Pressure also came from our own corner, for example from the Kurdish, Hezbollah-affiliated party Hüda Par. Since the elections in May, four MPs have sat at Erdoǧan’s table. The party calls for complete secession from Jerusalem – economically, militarily and diplomatically. Erdoħan’s most important ally Devlet Bahçeli, the right-wing extremist leader of the largest coalition party MHP, also took a much more rigorous stance from the start.
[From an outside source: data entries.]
-- ==== Sys2Proof/Laws/MovesRestart.lean ====
section
/-! SUPPORT. Laws/MovesRestart: what a restart does, as moves (R176). -/

namespace Sys2Proof.Machine

variable {A : Allow} {s₀ s : State}

/-- A table in canonical form keeps any table so. -/
theorem keeps_of_rising {α : Type} {a b : Table α} (h : b.rising) : KeepsRising a b := fun _ => h

theorem Table.rising_of_sorted {α : Type} {t : Table α} {lo hi : Nat} (h : t.sorted lo hi = true) :
    t.risingFrom lo := by
  induction t generalizing lo with
  | nil => trivial
  | cons p t ih =>
    obtain ⟨k, v⟩ := p
    simp only [Table.sorted, Bool.and_eq_true, decide_eq_true_eq] at h
    exact ⟨h.1.1, ih h.2⟩

/-- What a table holds does not matter to its form. -/
theorem Table.map_rising' {α β : Type} {t : Table α} {f : Nat × α → β} (h : t.rising) :
    Table.rising (t.map fun p => (p.1, f p)) := Table.map_rising h

theorem takeSettings_moves (d : SettingsData) (defaulted : Bool) (hd : d.bindings.rising)
    (hs : Moves .all s₀ s) : Moves .all s₀ (takeSettings d defaulted s) := by
  unfold takeSettings
  refine .climate _ trivial (keeps_of_rising (Table.map_rising (Table.filter_rising hd)))
    (.link _ trivial (fun _ => List.nodup_nil)
      (.device _ trivial rfl (.nodes _ trivial ?_ (.settings _ trivial hs))))
  exact keeps_of_rising (Table.map_rising (f := fun p => p.2.restarted) hd)

/-- Loaded settings list their bindings in rising order (R178). -/
theorem loadedSettings_rising (s : State) : (loadedSettings s).1.bindings.rising := by
  unfold loadedSettings
  split
  · split
    · next d _ u =>
      simp only [SettingsData.usable, Bool.and_eq_true] at u
      exact Table.rising_of_sorted u.1.2
    · trivial
  · trivial
  · trivial

theorem loadSettings_moves (h : Moves .all s₀ s) : Moves .all s₀ (loadSettings s) := by
  unfold loadSettings
  dsimp only
  split
  · exact takeSettings_moves _ _ (loadedSettings_rising s) h
  · exact takeSettings_moves _ _ (Table.filter_rising (loadedSettings_rising s)) h

theorem loadRecord_moves (i : Nat) (img : Image (Option RecordData)) (hs : Moves A s₀ s) (aD : A.device)
    (aN : A.notices) (aU : A.custody) :
    Moves A s₀ (loadRecord i img s) := by
  unfold loadRecord
  (try dsimp only)
  repeat' first
    | with_reducible assumption | with_reducible apply putRecord_moves
    | with_reducible apply faultStore_moves | split

theorem loadCourier_moves (i : Nat) (img : Image (Option Courier)) (hs : Moves A s₀ s) (aD : A.device)
    (aN : A.notices) (aP : A.roster) :
    Moves A s₀ (loadCourier i img s) := by
  unfold loadCourier
  (try dsimp only)
  repeat' first
    | with_reducible assumption | with_reducible apply faultStore_moves
    | with_reducible apply Moves.roster | exact Table.put_keeps | exact (fun hx => hx) | split

theorem loadImages_moves (hs : Moves A s₀ s) (aD : A.device) (aN : A.notices) (aU : A.custody) (aP :
    A.roster) :
    Moves A s₀ (loadImages s) := by
  unfold loadImages
  (try dsimp only)
  repeat' first
    | with_reducible assumption | with_reducible apply loadRecord_moves
    | with_reducible apply loadCourier_moves | with_reducible apply Moves.foldl | intro

theorem repairRecord_moves (i : Nat) (hs : Moves A s₀ s) (aD : A.device) (aN : A.notices) (aU :
    A.custody) (aM : A.store) :
    Moves A s₀ (repairRecord i s) := by
  unfold repairRecord
  (try dsimp only)
  repeat' first
    | with_reducible assumption | with_reducible apply faultStore_moves
    | with_reducible apply writeRecord_moves | with_reducible apply Moves.custody
    | exact Table.erase_keeps | exact (fun hx => hx) | split | intro

theorem repairCourier_moves (i : Nat) (hs : Moves A s₀ s) (aD : A.device) (aN : A.notices) (aP :
    A.roster) (aM : A.store) :
    Moves A s₀ (repairCourier i s) := by
  unfold repairCourier
  (try dsimp only)
  repeat' first
    | with_reducible assumption | with_reducible apply faultStore_moves
    | with_reducible apply writeCourier_moves | with_reducible apply Moves.roster
    | exact Table.erase_keeps | exact (fun hx => hx) | split | intro

theorem repairCustodian_moves (i : Nat) (hs : Moves A s₀ s) (aD : A.device) (aN : A.notices) (aP :
    A.roster) (aM : A.store) :
    Moves A s₀ (repairCustodian i s) := by
  unfold repairCustodian
  (try dsimp only)
  repeat' first
    | with_reducible assumption | with_reducible apply faultStore_moves
    | with_reducible apply putCourier_moves | split

theorem repairImages_moves (hs : Moves A s₀ s) (aD : A.device) (aN : A.notices) (aU : A.custody) (aP :
    A.roster) (aM : A.store) :
    Moves A s₀ (repairImages s) := by
  unfold repairImages
  (try dsimp only)
  repeat' first
    | with_reducible assumption | with_reducible apply repairRecord_moves
    | with_reducible apply repairCourier_moves | with_reducible apply repairCustodian_moves
    | with_reducible apply Moves.foldl | intro

theorem noteRestartBlock_moves (i : Nat) (hs : Moves A s₀ s) (aU : A.custody) :
    Moves A s₀ (noteRestartBlock i s) := by
  unfold noteRestartBlock
  (try dsimp only)
  repeat' first
    | with_reducible assumption | with_reducible apply setNewest_moves

theorem restartRecord_moves (i : Nat) (old new : Record) (hs : Moves A s₀ s) (aD : A.device) (aN :
    A.notices) (aU : A.custody) (aM : A.store) :
    Moves A s₀ (restartRecord i old new s) := by
  unfold restartRecord
  (try dsimp only)
  repeat' first
    | with_reducible assumption | with_reducible apply writeRecord_moves
    | with_reducible apply putRecord_moves | with_reducible apply noteRestartBlock_moves | split

theorem resolveRecord_moves (i : Nat) (hs : Moves A s₀ s) (aD : A.device) (aN : A.notices) (aU :
    A.custody) (aM : A.store) :
    Moves A s₀ (resolveRecord i s) := by
  unfold resolveRecord
  (try dsimp only)
  repeat' first
    | with_reducible assumption | with_reducible apply restartRecord_moves | split

theorem rebuildRecord_moves (i : Nat) (hs : Moves A s₀ s) (aD : A.device) (aN : A.notices) (aR : A.rack)
    (aU : A.custody) (aM : A.store) :
    Moves A s₀ (rebuildRecord i s) := by
  unfold rebuildRecord
  (try dsimp only)
  repeat' first
    | with_reducible assumption | with_reducible apply setPosition_moves
    | with_reducible apply restartRecord_moves | split

theorem postOutputs_moves (hs : Moves A s₀ s) (aL : A.link) :
    Moves A s₀ (postOutputs s) := by
  unfold postOutputs
  (try dsimp only)
  repeat' first
    | with_reducible assumption | with_reducible apply postHatchCommands_moves
    | with_reducible apply postMode_moves | with_reducible apply Moves.foldl | intro

theorem postRestarted_moves (hs : Moves A s₀ s) (aN : A.notices) :
    Moves A s₀ (postRestarted s) := by
  unfold postRestarted
  (try dsimp only)
  repeat' first
    | with_reducible assumption | with_reducible apply post_moves | split

theorem formStartupSet_moves (hs : Moves A s₀ s) (aD : A.device) :
    Moves A s₀ (formStartupSet s) := by
  unfold formStartupSet
  (try dsimp only)
  repeat' first
    | with_reducible assumption | with_reducible apply settleStartup_moves
    | with_reducible apply Moves.device | rfl | exact (fun hx => hx)

/-- R176: after its first step a restart is a move. -/
theorem restart_moves (cause : Cause) (s : State) : Moves .all (cleared cause s) (restart cause s) := by
  unfold restart
  dsimp only
  refine formStartupSet_moves (postRestarted_moves (postOutputs_moves ?_ trivial) trivial) trivial
  refine .foldl _ (fun _ _ k => by apply rebuildRecord_moves _ k <;> trivial) ?_
  refine .foldl _ (fun _ _ k => by apply resolveRecord_moves _ k <;> trivial) ?_
  refine loadSettings_moves ?_
  apply repairImages_moves
  · apply loadImages_moves .refl <;> trivial
  all_goals trivial

end Sys2Proof.Machine
end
He gave Israel a 24-hour deadline to stop bombing the Gaza Strip – otherwise Turkey would have to “do everything that its historical, humanitarian and religious responsibility requires.” The longer Erdoħan stayed on his experimental, moderate course, the more time the competition had to stage itself.

According to experts, Erdoǧan’s initial hesitation may also have economic reasons. Siding with Hamas could scare away foreign investors. And Turkey needs that. The country’s economic situation remains poor despite a gradual upswing. The lira’s decline had eased in the meantime, but inflation recently shot up again and .

Personal resentment or not, Erdogan’s course correction is ultimately an expression of sheer opportunism. As an arbitrator, he could have briefly shone in foreign policy. But he would have lost with his core voters. Apart from that, more influential intermediaries have come to the fore. When in doubt, the Hamas leadership is more likely to listen to its donors from Qatar and the Netanyahu government is more likely to listen to its comparatively reliable neighbor Egypt.

What remains for Erdoǧan is a cost-benefit calculation. And according to them, joining forces with terrorists is simply more worthwhile.